First off, whenever you hear something is 10 years away, it usually stays 10 years away for a very long time. I’m not saying it can’t be done, because it really should be less than 10 years away, but that’s not what I’m hear to talk about.

Oh no. No. There’s this nugget in there that stopped me cold.

“It’s a new brain,” he explained. “The mammals needed it because they had to cope with parenthood, social interactions complex cognitive functions.

“It was so successful an evolution from mouse to man it expanded about a thousand fold in terms of the numbers of units to produce this almost frightening organ.”

I swear they don’t teach people anything. I am thankful, and spiteful, every day for my general love of reading and thinking. Check this out. Do you really think that something evolves because a species needed it? Really? Stab yourself in the eye. There might be follow up questions, so you might want to take a time out to do research.

Evolution has no goals. Strictly speaking evolution doesn’t exist, just like you can’t say (though many do) that time exists. They’re both logical constructions that we use as intellectual tools. Both are frameworks to hang observations on so we can correlate this shit in a half-orderly manner and look for possible causal relations.

Evolution is easy. You have a number of critters. They breed, and over time have a variety of different traits. If a trait inhibits mating it dies out pretty rapidly, along with any other unique traits those individual may have had. Duh. If a trait increases the chance of mating then it succeeds and is, obviously, passed on. If a great big stress comes along, like a large shift in what makes up the air, then you see a large paring down of the gene pool to just those individuals with traits that allow them to breed in spite of the stressed environment. Obviously the second phase of “success” is that the new generation is able to live long enough to breed.

All those complex behaviors, and ability to think new things, came about because of the increased processing ability, not the other way around.

The second statement seems dubious to me, but I can’t deny it outright since it’s not like I’ve done any research on it.

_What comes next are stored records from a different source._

-- ==== Sys2Proof/Machine/Cycle.lean ====
section
/-! DEFINITION. One cycle while Running: poll, then a trap, or the fetch, decoding and execution of one instruction (spec/30_encoding.md R96, R98). -/

namespace Sys2Proof.Machine

/-- Fetch `n` operand bytes from `addr` on, in increasing addresses; AddressingError at the first outside memory (R96 step 3). -/
def fetchOperands : Nat → Int → State → (List Byte → Result) → Result
  | 0, _, _, k => k []
  | n + 1, addr, s, k =>
    memRead addr s fun b => fetchOperands n (addr + 1) s fun bs => k (b :: bs)

/-- Step 4: recognise the opcode, check the register operands, execute; a rejection is the fault it names, with IR and
the PC of the opcode byte (R87, R98, R99, R263, R265). -/
def decodeAndExecute (operands : List Byte) (s : State) : Result :=
  match decodeFetched s.ir operands with
  | .ok i => exec i s
  | .error .unsupported => raise (.unsupportedInstruction s.ir s.pc) s
  | .error (.invalidRegister r) => raise (.invalidRegister s.ir s.pc r) s

/-- Steps 2 to 6: the opcode into IR, bits 7:6 = 11 refused before any operand is fetched, then the operands (R88, R96). -/
def fetchAndExecute (s : State) : Result :=
  memRead (s.pc : Int) s fun opcode =>
    if operandCount opcode = 3 then raise (.unsupportedInstruction opcode s.pc) (s.setIr opcode)
    else fetchOperands (operandCount opcode) ((s.pc : Int) + 1) (s.setIr opcode) fun operands =>
      decodeAndExecute operands (s.setIr opcode)

/-- After the poll: a due trap takes the whole cycle, before any fetch; otherwise one instruction runs (R277, R281, R287). -/
def trapOrExecute (s : State) : Result :=
  match trapDue s with
  | some i => takeInterrupt i s
  | none => fetchAndExecute s

/-- One cycle of a running core (R96). -/
def cycle (s : State) : Result := trapOrExecute (poll s)

end Sys2Proof.Machine
end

Still, without a lot of mutation, and pressures that make those mutated individuals more likely to breed than others, there’s no reason to assume a trait is continuing to expand. Again, there is no motive force to this stuff, it’s just physical principle.

Saga of the Seven Suns by Kevin J Anderson

July 20th, 2009

So yeah, this series of books is all wrapped up now. It was fun, had some neat ideas, and was thoroughly enjoyable, but there’s just something about it that doesn’t make it stand out in my mind.

Don’t get me wrong, it’s quite worth reading, unlike, say, certain books written with Brian Herbert. I think the biggest hindrance to the story hanging with me is it all felt a bit too much like television. I can’t really find the right way to describe it. I suppose one of the biggest similarities is that it really seemed like we could have wrapped some of these points up well before we did, know what I mean?

The Ildirans kept whining about how stagnant they were, then someone would throw out something at least a little innovative, but it would either go nowhere or they’d die, horribly. The Roamers were like MacGuyver clones, and never ever failed. It all just came off as a bit too static.

Anyway. Onward.

The Hangover (2009)

July 5th, 2009

I didn’t have any real expectations going into this, just fyi, but I found it to be fun, and funny, but ultimately forgettable.

That’s kind of all I can think to say about it.